(Dataset items)
BEGIN

/-- R101, R102, R108: with the inverse of `a`, the inverse direction takes a transformed position back. Modulo 26,
`a_inv * ((a*x + b) - b)` is `(a*a_inv) * x`. -/
theorem affInv_affFwd {a ainv : Nat} (b : Nat) {x : Nat} (hinv : a * ainv % 26 = 1) (hx : x < 26) :
    affInv ainv b (affFwd a b x) = x := by
  have hone : (a * ainv : Int) ≡ 1 [ZMOD 26] := by exact_mod_cast congrArg Nat.cast hinv
  have hfwd : (affFwd a b x : Int) ≡ a * x + b [ZMOD 26] := by
    rw [affFwd]; push_cast; exact Int.mod_modEq _ _
  have hback : (ainv * (affFwd a b x - b) : Int) ≡ x [ZMOD 26] := calc
    (ainv * (affFwd a b x - b) : Int) ≡ ainv * (a * x + b - b) [ZMOD 26] := (hfwd.sub_right _).mul_left _
    _ = a * ainv * x := by ring
    _ ≡ 1 * x [ZMOD 26] := hone.mul_right _
    _ = x := one_mul _
  have hcast : (affInv ainv b (affFwd a b x) : Int) = x := by
    rw [affInv_cast, hback, Int.emod_eq_of_lt (by omega) (by omega)]
  exact_mod_cast hcast

/-! ### The obligations -/

/-- Settles O16: coprime to 26, the candidate is the inverse; otherwise the gcd check fails. -/
theorem affKeyStoresKeyOrDropsIt : Obligations.AffKeyStoresKeyOrDropsIt := by
  refine ⟨fun _ => decode_ofNat_opcode .affKey, fun s => ⟨fun hg => ?_, exec_affKey_of_not_coprime⟩⟩
  obtain ⟨hlow, hhigh, hinv⟩ := inverseCandidate_spec _ 26 (by decide) hg
  obtain ⟨v, hv, hexec⟩ := exec_affKey_of_inverse hlow hhigh hinv
  exact ⟨v, hv ▸ hlow, hv ▸ hhigh, hv ▸ hinv, hexec⟩

/-- Settles O17: being an inverse, and being coprime to 26, depend on the residue alone. -/
theorem affKeyInverseTable : Obligations.AffKeyInverseTable := by
  refine fun s => ⟨fun x y hmem hx => ?_, fun hmem => ?_⟩
  · obtain ⟨hlow, hhigh, hinv⟩ := inverse_of_mem_affTable (x, y) hmem
    have hinv' : s.block.operand0 * y % 26 = 1 := by rw [← Nat.mod_mul_mod, hx, hinv]
    obtain ⟨v, hv, hexec⟩ := exec_affKey_of_inverse hlow hhigh hinv'
    exact ⟨_, hexec, hv, rfl, rfl⟩
  · have hg : Nat.gcd s.block.operand0 26 ≠ 1 := by
      rw [Nat.gcd_comm, Nat.gcd_rec]
      exact gcd_26_ne_one_of_not_mem_affTable _ (Nat.mod_lt _ (by decide)) hmem
    exact ⟨_, exec_affKey_of_not_coprime hg, rfl, rfl⟩

/-- Settles O18, by the ways a position transform ends. -/
theorem affEncTransformsPosition : Obligations.AffEncTransformsPosition :=
  ⟨fun _ => decode_ofNat_opcode .affEnc, fun _ =>
    ⟨exec_position_noKey rfl, exec_position_operand rfl, exec_position_ok rfl (affFwd_lt _ _)⟩⟩

/-- Settles O19, by the ways a position transform ends and the floor remainder. -/
theorem affDecInvertsPosition : Obligations.AffDecInvertsPosition := by
  refine ⟨fun _ => decode_ofNat_opcode .affDec, fun s =>
    ⟨exec_position_noKey rfl, exec_position_operand rfl, fun hk hx => ?_⟩⟩
  obtain ⟨v, hv, hexec⟩ := exec_position_ok (i := .affDec) rfl (affInv_lt _ _) hk hx
  exact ⟨v, hv ▸ affInv_eq_fmod _ _ _, hexec⟩

/-- Settles O20, by the ways a character transform ends. -/
theorem affEnccHandlesCharacters : Obligations.AffEnccHandlesCharacters :=
  ⟨fun _ => decode_ofNat_opcode .affEncc, fun _ =>
    ⟨exec_character_noKey rfl, fun hk h1 h2 => exec_character_upper rfl (affFwd_lt _ _) hk ⟨h1, h2⟩,
      fun hk h1 h2 => exec_character_lower rfl (affFwd_lt _ _) hk ⟨h1, h2⟩,
      fun hk hgap => exec_character_other rfl hk (isLetter_eq_false_of_gap hgap)⟩⟩

/-- Settles O21, by the ways a character transform ends and the floor remainder. -/
theorem affDeccHandlesCharacters : Obligations.AffDeccHandlesCharacters := by
  refine ⟨fun _ => decode_ofNat_opcode .affDecc, fun s =>
    ⟨exec_character_noKey rfl, fun hk h1 h2 => ?_, fun hk h1 h2 => ?_,
      fun hk hgap => exec_character_other rfl hk (isLetter_eq_false_of_gap hgap)⟩⟩
  · obtain ⟨v, hv, hexec⟩ := exec_character_upper (i := .affDecc) rfl (affInv_lt _ _) hk ⟨h1, h2⟩
    exact ⟨v, by rw [hv, Nat.cast_add, affInv_eq_fmod]; rfl, hexec⟩
  · obtain ⟨v, hv, hexec⟩ := exec_character_lower (i := .affDecc) rfl (affInv_lt _ _) hk ⟨h1, h2⟩
    exact ⟨v, by rw [hv, Nat.cast_add, affInv_eq_fmod]; rfl, hexec⟩

/-- Settles O23: the encrypted position is a position, and decryption takes it back. -/
theorem affinePositionRoundTrip : Obligations.AffinePositionRoundTrip := by
  intro s x hinv hk hx
  obtain ⟨v, hv, henc⟩ := exec_position_ok (i := .affEnc) (s := s.withBlock { s.block with op0 := x }) rfl
    (affFwd_lt _ _) hk hx
  have hpos : v.toNat ≤ 25 := hv ▸ Nat.le_of_lt_succ (affFwd_lt _ _ _)
  obtain ⟨w, hw, hdec⟩ := exec_position_ok (i := .affDec) (s := s.withBlock
    { ({ s.block with op0 := x } : Block s.W).finish v .ok with op0 := v }) rfl (affInv_lt _ _) hk hpos
  exact ⟨_, _, henc, rfl, hdec, rfl, calc
    w.toNat = affInv s.block.aff_ainv.toNat s.block.aff_b.toNat v.toNat := hw
    _ = affInv _ _ (affFwd s.block.aff_a.toNat s.block.aff_b.toNat x.toNat) := congrArg _ hv
    _ = x.toNat := affInv_affFwd _ (hinv.affKey hk).isInverse (Nat.lt_succ_of_le hx)⟩

/-- Settles O24: a letter becomes a letter whose position decryption takes back; any other code passes through
twice. -/
theorem affineCharacterRoundTrip : Obligations.AffineCharacterRoundTrip := by
  intro s ch hinv hk
  cases hl : isLetter ch.toNat with
  | true =>
    obtain ⟨v, hv, henc⟩ := exec_character_letter (i := .affEncc) (s := s.withBlock { s.block with op0 := ch }) rfl
      (affFwd_lt _ _) hk hl
    have hvl : isLetter v.toNat = true := hv ▸ isLetter_letter (affFwd_lt _ _ _)
    obtain ⟨w, hw, hdec⟩ := exec_character_letter (i := .affDecc) (s := s.withBlock
      { ({ s.block with op0 := ch } : Block s.W).finish v .ok with op0 := v }) rfl (affInv_lt _ _) hk hvl
    have hpos : position v.toNat = affFwd s.block.aff_a.toNat s.block.aff_b.toNat (position ch.toNat) :=
      (congrArg position hv).trans (position_letter (affFwd_lt _ _ _))
    exact ⟨_, _, henc, rfl, hdec, rfl, calc
      w.toNat = letter (affInv s.block.aff_ainv.toNat s.block.aff_b.toNat (position v.toNat)) := hw
      _ = letter (position ch.toNat) := by
        rw [hpos, affInv_affFwd _ (hinv.affKey hk).isInverse (position_lt hl)]
      _ = _ := letter_position hl⟩
  | false =>
    have henc := exec_character_other (i := .affEncc) (s := s.withBlock { s.block with op0 := ch }) rfl hk hl
    have hdec := exec_character_other (i := .affDecc) (s := s.withBlock
      { ({ s.block with op0 := ch } : Block s.W).finish ch .ok with op0 := ch }) rfl hk hl
    have hup : ¬ (0x41 ≤ ch.toNat ∧ ch.toNat ≤ 0x5A) := fun hu => by
      simp [(isLetter_iff ch.toNat).2 (.inl hu)] at hl
    exact ⟨_, _, henc, rfl, hdec, rfl, (if_neg hup).symm⟩

end Sys2Proof.Machine
end

section
/-! PROOFS. Group 2, the RSA engine: the arithmetic of a key and of the round trip, the ends of RSA.KEY, RSA.ENC and
RSA.DEC, each said once, and the obligations settled from them. -/

namespace Sys2Proof.Machine

/-! ### Powers modulo two primes (R125), and `phi` (R120) -/

/-- Fermat's little theorem for every base: an exponent that is 1 more than a multiple of `p - 1` changes nothing
modulo `p`. -/
theorem pow_modEq_self_of_prime {p k : Nat} (hp : p.Prime) (hk : k ≠ 0) (hdvd : p - 1 ∣ k - 1) (m : Nat) :
    m ^ k ≡ m [MOD p] := by
  by_cases hm : p ∣ m
  · exact (Nat.modEq_zero_iff_dvd.2 (dvd_pow hm hk)).trans (Nat.modEq_zero_iff_dvd.2 hm).symm
  · obtain ⟨t, ht⟩ := hdvd
    have hfermat : m ^ (p - 1) ≡ 1 [MOD p] :=
      Nat.ModEq.pow_card_sub_one_eq_one hp ((Nat.Prime.coprime_iff_not_dvd hp).2 hm).symm
    calc
      m ^ k = (m ^ (p - 1)) ^ t * m := by rw [← pow_mul, ← ht, ← pow_succ, Nat.sub_one_add_one hk]
      _ ≡ 1 ^ t * m [MOD p] := (hfermat.pow t).mul_right m
      _ = m := by rw [one_pow, one_mul]

/-- R125: modulo the product of two different primes, the same for an exponent that is 1 more than a multiple of
`phi`. -/
theorem pow_modEq_self_of_primes {p q k : Nat} (hp : p.Prime) (hq : q.Prime) (hne : p ≠ q) (hk : k ≠ 0)
    (hdvd : (p - 1) * (q - 1) ∣ k - 1) (m : Nat) : m ^ k ≡ m [MOD p * q] :=
  (Nat.modEq_and_modEq_iff_modEq_mul ((Nat.coprime_primes hp hq).2 hne)).1
    ⟨pow_modEq_self_of_prime hp hk (dvd_of_mul_right_dvd hdvd) m,
      pow_modEq_self_of_prime hq hk (dvd_of_mul_left_dvd hdvd) m⟩

/-- R120, R121: `phi` is at least 2 for any two primes that are not both 2. -/
theorem two_le_phi {p q : Nat} (hp : p.Prime) (hq : q.Prime) (hne : ¬ (p = 2 ∧ q = 2)) :
    2 ≤ (p - 1) * (q - 1) := by
  have hp2 := hp.two_le
  have hq2 := hq.two_le
  rcases eq_or_ne p 2 with rfl | hp3
  · have hq3 : q ≠ 2 := fun hq3 => hne ⟨rfl, hq3⟩
    omega
  · exact Nat.mul_le_mul (show 2 ≤ p - 1 by omega) (show 1 ≤ q - 1 by omega)

end Sys2Proof.Machine

namespace Sys2Proof.Safety

open Sys2Proof.Machine

variable {W : Width} {b : Block W}

/-! ### The numbers of a stored key (R22, R34) -/

theorem RsaKeyOk.modulus_ne_zero (h : RsaKeyOk b) : b.rsa_n.toNat ≠ 0 := by
  have hp := (isPrime_iff_prime _).1 h.pPrime
  have hq := (isPrime_iff_prime _).1 h.qPrime
  exact h.modulus ▸ Nat.mul_ne_zero hp.ne_zero hq.ne_zero

theorem RsaKeyOk.encExponent_ne_zero (h : RsaKeyOk b) : b.rsa_e.toNat ≠ 0 := fun he => by
  simpa [he] using h.isInverse

theorem RsaKeyOk.decExponent_ne_zero (h : RsaKeyOk b) : b.rsa_d.toNat ≠ 0 :=
  Nat.ne_of_gt h.dLow

/-- R85: the product of the two exponents is 1 more than a multiple of `phi`. -/
theorem RsaKeyOk.phi_dvd (h : RsaKeyOk b) :
    (b.rsa_p.toNat - 1) * (b.rsa_q.toNat - 1) ∣ b.rsa_e.toNat * b.rsa_d.toNat - 1 := by
  have hinv := h.isInverse ▸ Nat.dvd_sub_mod (n := b.rsa_phi.toNat) (b.rsa_e.toNat * b.rsa_d.toNat)
  rwa [h.phi] at hinv

/-- R125: the decryption exponent takes the power by `e` back, for a key of two different primes. -/
theorem RsaKeyOk.pow_pow_mod (h : RsaKeyOk b) (hne : b.rsa_p ≠ b.rsa_q) (m : Nat) :
    (m ^ b.rsa_e.toNat % b.rsa_n.toNat) ^ b.rsa_d.toNat % b.rsa_n.toNat = m % b.rsa_n.toNat := by
  rw [← Nat.pow_mod, ← pow_mul, h.modulus]
  exact pow_modEq_self_of_primes ((isPrime_iff_prime _).1 h.pPrime) ((isPrime_iff_prime _).1 h.qPrime)
    (mt BitVec.eq_of_toNat_eq hne) (Nat.mul_ne_zero h.encExponent_ne_zero h.decExponent_ne_zero) h.phi_dvd m

end Sys2Proof.Safety

namespace Sys2Proof.Machine

open Sys2Proof.Safety

variable {W : Width}

/-! ### How RSA.KEY ends (R120) -/

/-- R120: the check of the two primes and the check of `e` fail with the same code. -/
theorem Block.rsaKey_invalidKey {b : Block W} (h : ¬ b.operand0.Prime ∨ ¬ b.operand1.Prime ∨
    Nat.gcd b.operand2 ((b.operand0 - 1) * (b.operand1 - 1)) ≠ 1) : b.rsaKey = b.dropRsa.fail .invalidKey := by
  simp only [← isPrime_iff_prime, Bool.not_eq_true, ← euclidGcd_eq_gcd, ← or_assoc] at h
  rcases h with hprime | hgcd
  · exact if_pos hprime
  · exact (if_congr Iff.rfl rfl (if_pos hgcd)).trans (ite_self _)

section Coprime

variable {b : Block W} (hp : isPrime b.operand0 = true) (hq : isPrime b.operand1 = true)
  (hg : euclidGcd b.operand2 ((b.operand0 - 1) * (b.operand1 - 1)) = 1)
include hp hq hg

theorem Block.rsaKey_range (hn : 2 ^ W.bits ≤ b.operand0 * b.operand1) : b.rsaKey = b.dropRsa.fail .range := by
  simp only [Block.rsaKey, hp, hq, hg, hn, ne_eq, not_true, Bool.true_eq_false, or_self, if_true, if_false]

theorem Block.rsaKey_noInverse (hn : ¬ 2 ^ W.bits ≤ b.operand0 * b.operand1)
    (hd : modInverse b.operand2 ((b.operand0 - 1) * (b.operand1 - 1)) = none) :
    b.rsaKey = b.dropRsa.fail .noInverse := by
  simp only [Block.rsaKey, hp, hq, hg, hn, hd, ne_eq, not_true, Bool.true_eq_false, or_self, if_false]

end Coprime

theorem RsaKeyFound.rsaKey_eq {b : Block W} {d : Nat} (h : RsaKeyFound b d) :
    b.rsaKey = (b.withRsaKey d).succeed d := by
  simp only [Block.rsaKey, h.pPrime, h.qPrime, h.coprime, not_le.2 h.fits, h.inverse, ne_eq, not_true,
    Bool.true_eq_false, or_self, if_false, Block.withRsaKey]

/-- R120, R121: with p = q = 2, `phi` is 1, to which every `e` is coprime and modulo which there is no inverse. -/
theorem Block.rsaKey_two_two {b : Block W} (hp : b.operand0 = 2) (hq : b.operand1 = 2) :
    b.rsaKey = b.dropRsa.fail .noInverse := by
  have hphi : (b.operand0 - 1) * (b.operand1 - 1) = 1 := by rw [hp, hq]
  have hfits : 4 < 2 ^ W.bits := fits_of_lt_256 (by decide)
  have htwo : isPrime 2 = true := by decide
  refine Block.rsaKey_noInverse (hp ▸ htwo) (hq ▸ htwo) ?_ (by rw [hp, hq]; omega) ?_
  · rw [hphi, euclidGcd_eq_gcd, Nat.gcd_one_right]
  · rw [hphi]
    exact (modInverse_eq_none_iff _ _).2 (.inl le_rfl)

/-- R85 (b), R120: the inverse exists for coprime operands whose `phi` is at least 2. -/
theorem exists_rsaKeyFound {b : Block W} (hp : b.operand0.Prime) (hq : b.operand1.Prime)
    (hg : Nat.gcd b.operand2 ((b.operand0 - 1) * (b.operand1 - 1)) = 1)
    (hn : b.operand0 * b.operand1 < 2 ^ W.bits) (hne : ¬ (b.operand0 = 2 ∧ b.operand1 = 2)) :
    ∃ d, RsaKeyFound b d :=
  ⟨_, (isPrime_iff_prime _).2 hp, (isPrime_iff_prime _).2 hq, (euclidGcd_eq_gcd _ _).trans hg, hn,
    (modInverse_eq_some_iff _ _ _).2 (inverseCandidate_spec _ _ (two_le_phi hp hq hne) hg)⟩

/-- R120, R161: an RSA.KEY that fails leaves no key. -/
theorem exec_rsaKey_of_fail {s : State} {e : ErrCode} (h : s.block.rsaKey = s.block.dropRsa.fail e) :
    exec .rsaKey s = .next (s.withBlock (s.block.dropRsa.finish 0 e)) := by
  rw [exec_eq, Block.effect, h, Block.fail]

/-! ### How RSA.ENC and RSA.DEC end (R122, R124) -/

section Powers

variable {s : State}

theorem exec_rsaEnc_noKey (hk : s.block.rkv = false) :
    exec .rsaEnc s = .next (s.withBlock (s.block.finish 0 .noKey)) :=
  exec_of_fail (if_pos hk)

theorem exec_rsaEnc_operand (hk : s.block.rkv = true) (hm : 2 ^ Config.msgBits ≤ s.block.operand0) :
    exec .rsaEnc s = .next (s.withBlock (s.block.finish 0 .operand)) :=
  exec_of_fail (by rw [Block.effect, Block.rsaEnc, if_neg (by simp [hk]), if_pos hm])

/-- R87, R122: with a modulus and an exponent other than 0, RSA.ENC gives the power. -/
theorem exec_rsaEnc_ok (hk : s.block.rkv = true) (hm : s.block.operand0 < 2 ^ Config.msgBits)
    (hn : s.block.rsa_n.toNat ≠ 0) (he : s.block.rsa_e.toNat ≠ 0) :
    ∃ v : Word s.W, v.toNat = s.block.operand0 ^ s.block.rsa_e.toNat % s.block.rsa_n.toNat ∧
      exec .rsaEnc s = .next (s.withBlock (s.block.finish v .ok)) := by
  rw [← modPow_pos _ _ _ he]
  refine exec_of_succeed ?_ (modPow_fits hn)
  rw [Block.effect, Block.rsaEnc, if_neg (by simp [hk]), if_neg (not_le.2 hm)]

theorem exec_rsaDec_noKey (hk : s.block.rkv = false) :
    exec .rsaDec s = .next (s.withBlock (s.block.finish 0 .noKey)) :=
  exec_of_fail (if_pos hk)

/-- R87, R124: with a modulus and an exponent other than 0, RSA.DEC gives the power. -/
theorem exec_rsaDec_ok (hk : s.block.rkv = true) (hn : s.block.rsa_n.toNat ≠ 0) (hd : s.block.rsa_d.toNat ≠ 0) :
    ∃ v : Word s.W, v.toNat = s.block.operand0 ^ s.block.rsa_d.toNat % s.block.rsa_n.toNat ∧
      exec .rsaDec s = .next (s.withBlock (s.block.finish v .ok)) := by
  rw [← modPow_pos _ _ _ hd]
  refine exec_of_succeed ?_ (modPow_fits hn)
  rw [Block.effect, Block.rsaDec, if_neg (by simp [hk])]

end Powers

END

What is expected:
Please give again the lines above between the line holding "have hone : (a" and the line holding "x := one_mul _", inclusive, exactly as they are and with nothing added.

Your solution:
  have hone : (a * ainv : Int) ≡ 1 [ZMOD 26] := by exact_mod_cast congrArg Nat.cast hinv
  have hfwd : (affFwd a b x : Int) ≡ a * x + b [ZMOD 26] := by
    rw [affFwd]; push_cast; exact Int.mod_modEq _ _
  have hback : (ainv * (affFwd a b x - b) : Int) ≡ x [ZMOD 26] := calc
    (ainv * (affFwd a b x - b) : Int) ≡ ainv * (a * x + b - b) [ZMOD 26] := (hfwd.sub_right _).mul_left _
    _ = a * ainv * x := by ring
    _ ≡ 1 * x [ZMOD 26] := hone.mul_right _
    _ = x := one_mul _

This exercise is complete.